4. Carl Hancock Ross, a poet and writer.

Introduction
Depending on the level of the students, several activities can take place
Low-level students: play the introduction once, and have the students write down
any words that they recognize. Write the words on the board and ask students to
give a definition. Encourage students to write down any words they are unsure of
for later revision. Play the introduction again and check for comprehension.

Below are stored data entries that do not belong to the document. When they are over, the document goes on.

-- ==== Sys2Proof/Machine/Layout.lean ====
section
/-!
DEFINITION. Layouts and their change by the Carter (R221 to R225), and the line addresses of an in-flight entry (R112, R113).
-/

namespace Sys2Proof.Machine

/-! ### Layout change (R221 to R225) -/

/-- The logical index that a position of a unit of 2^k words holds (R172, R221). -/
def posIndex (lay k pos : Nat) : Nat := if lay = 1 then brv k pos else pos

/-- A handle that is laid out as a matrix. -/
def isMatrix (d : HDecl) : Bool := d.layout = 2 || d.layout = 3 || decide (8 ≤ d.layout) || (d.layout = 0 && d.rows ≠ 0)

/-- Words of a vector of an interleaved layout (R224). -/
def ilStride (d : HDecl) : Nat := roundUp d.ilDim 16

/-- The matrix element (row, column) at element e of word w of a piece; none where that place is padding (R223, R224). -/
def matrixIndex (d : HDecl) (w e : Nat) : Option (Nat × Nat) :=
  let k := elemsPerWord d.etype
  let r := w % ilStride d
  let v := w / ilStride d
  match d.layout with
  | 2 =>
    let g := ceilDiv d.cols k
    let i := v / g * d.ilDim + r
    let j := v % g * k + e
    if r < d.ilDim && i < d.rows && j < d.cols then some (i, j) else none
  | 3 =>
    let g := ceilDiv d.rows k
    let c := v / g * d.ilDim + r
    let i := v % g * k + e
    if r < d.ilDim && c < d.cols && i < d.rows then some (i, c) else none
  | _ =>
    let i := w / (16 * d.pitch)
    let j := w % (16 * d.pitch) * k + e
    if i < d.rows && j < d.cols then some (i, j) else none

/-- The word and element at which a matrix element lies (R223, R224). -/
def matrixPlace (d : HDecl) (i j : Nat) : Nat × Nat :=
  let k := elemsPerWord d.etype
  match d.layout with
  | 2 => ((i / d.ilDim * ceilDiv d.cols k + j / k) * ilStride d + i % d.ilDim, j % k)
  | 3 => ((j / d.ilDim * ceilDiv d.rows k + i / k) * ilStride d + j % d.ilDim, i % k)
  | _ => (16 * d.pitch * i + j / k, j % k)

/-- Where element e of word i of a destination line comes from: source line, word and element; none for padding.
`s` and `d` are the line addresses of R112, `u` the unit of the destination (R225). -/
def layElem (ds dd : HDecl) (u : Nat) (s d : Int) (i e : Nat) : Option (Int × Nat × Nat) :=
  if ds.layout = dd.layout then some (s, i, e) else
  let dm := (d % (u : Int)).toNat
  let bs := s - (dm : Int)
  let π := 16 * dm + i
  if isMatrix ds && isMatrix dd then
    match matrixIndex dd π e with
    | none => none
    | some (r, c) => let (w, f) := matrixPlace ds r c; some (bs + Int.ofNat (w / 16), w % 16, f)
  else
    let k := Nat.log2 (16 * u)
    let w := posIndex ds.layout k (posIndex dd.layout k π)
    some (bs + Int.ofNat (w / 16), w % 16, 0)

/-- Elements that a layout change moves within a word: the matrix layouts move elements, the limb layouts words. -/
def layParts (ds dd : HDecl) : Nat := if ds.layout ≠ dd.layout && isMatrix ds && isMatrix dd then elemsPerWord dd.etype else 1

/-- The distinct source lines that an iteration reads (R225). -/
def laySources (ds dd : HDecl) (u : Nat) (s d : Int) : List Int :=
  ((List.range 16).flatMap fun i => (List.range (layParts ds dd)).filterMap fun e =>
    (layElem ds dd u s d i e).map (·.1)).dedup

/-- A line as a handle holds it: bits 35:32 of a clear word are written 0 (R67). -/
def clearWords (d : HDecl) (l : Line) : Line := if isClear d then l.map fun w => w &&& 0xFFFFFFFF else l

/-- The destination line of an iteration, from the lines that its source gives (R225). -/
def layLine (ds dd : HDecl) (u : Nat) (s d : Int) (src : Int → Line) : Line :=
  let k := layParts ds dd
  let b := if k = 1 then 36 else elemBits dd.etype
  clearWords dd <| (List.range 16).map fun i => BitVec.ofNat 36 ((List.range k).foldl (fun a e =>
    let v := match layElem ds dd u s d i e with
      | some (l, w, f) => (wordAt (src l) w).toNat / 2 ^ (b * f)
      | none => dd.fill.toNat / 2 ^ (b * e)
    a + v % 2 ^ b * 2 ^ (b * e)) 0)

/-- The unit of a destination: its pitch in a change between limb-family layouts, its piece between matrix-family ones, to
either of which a raw LIMB_LINEAR matrix may belong (R221, R225). -/
def layUnit (ds dd : HDecl) (lines : Nat) : Nat := if isMatrix ds && isMatrix dd then lines else dd.pitch

/-! ### Addresses of an entry -/

/-- The operand of slot 0 or slot 2 of a format C or format E instruction in an iteration. -/
def addrA (e : Entry) (js : List Nat) : Int :=
  let fmtC := (opInfo (opcodeOf e.word)).map (·.fmt) = some .c
  addrOf e.loops (nestOf e.word) 0 (if fmtC then offF e.word else offA e.word) js
/-- Slot 1. -/
def addrB (e : Entry) (js : List Nat) : Int := addrOf e.loops (nestOf e.word) 1 (offB e.word) js
/-- Slot 2. -/
def addrD (e : Entry) (js : List Nat) : Int := addrOf e.loops (nestOf e.word) 2 (offD e.word) js
/-- The iterations of an entry. -/
def entryIts (e : Entry) : List (List Nat) := iterations e.loops (nestOf e.word)

end Sys2Proof.Machine
end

Mid-level students: Play the introduction, then ask students to write down any
words that they don't understand. Write them on the board and go over them as a
class. Play the introduction again and check for comprehension.
Higher-level students: Describe the costumes you saw.
Content questions:
What country did Julie Tamor live in. How long did she live there? What play did
she design the costumes for?

Part one
Talk with the students about the difference between representational and
abstract art. Why do some artists like to make the picture look like the thing, but
others like to paint more how they feel?
What do the pictures remind you of?
What other landscape artists do you know?
Stop the tape at (insert time) and get the students to describe the painting by
Georgia O'keefe.

Part two
Joyce Scott
Ask the students to discuss the feelings of an artist and how they express those
feelings in their art. Look at any examples of art you have brought in; how do
they make you feel. After you have watched this segment, compare those
feelings with how Joyce Scott's pieces make you feel.
What is racism? How does it feel to be discriminated against? Draw a picture
that represents racism. Draw another showing how the world should be.
How many different media does Joyce Scott use? How are all the different
media (beads, quilts, spoken word, singing) the same? How are they different?

Part three
Nam jun Pak
Ask the class to discuss more modern art forms, like electronic music and film. Is
this an improvement on art, or a step backwards? Can electronic media be
viewed as a tool, like a hammer, that can be used to make either good or bad
things?
If you have an old video camera, connect it to the TV so that you can see the
picture from the camera on the TV, then point the camera at the picture on the

TV. The feedback will cause swirls and patterns to form on the TV (this does not
work with digital cameras). Ask the class if this is art.
Is a film art?
Can a TV show be art?

Part four
Carl Ross
Ask the class to think about how a persons childhood affects the rest of their
lives.
Draw a picture of anger. Describe it to the class.

Post-teaching activities
Ask the students what form of art they like the most. Encourage them to make a
piece of art and bring it to class to share. Describe the piece to the class. Ask
them where they think artists get their inspiration. What risks do artists take?
Can art be political?
Why are artists sometimes put in jail?
Would you want to be an artist?
What kind of art do you NOT like? Why? Why is some art difficult to
understand?
Take the students to an art gallery. It can be a fine art museum or the university
art department, but get them to talk about the art and compare it with what they
have seen in this unit.
If the class feels that any of the artists in this program are not really artists, have
a debate over what is and isn't art.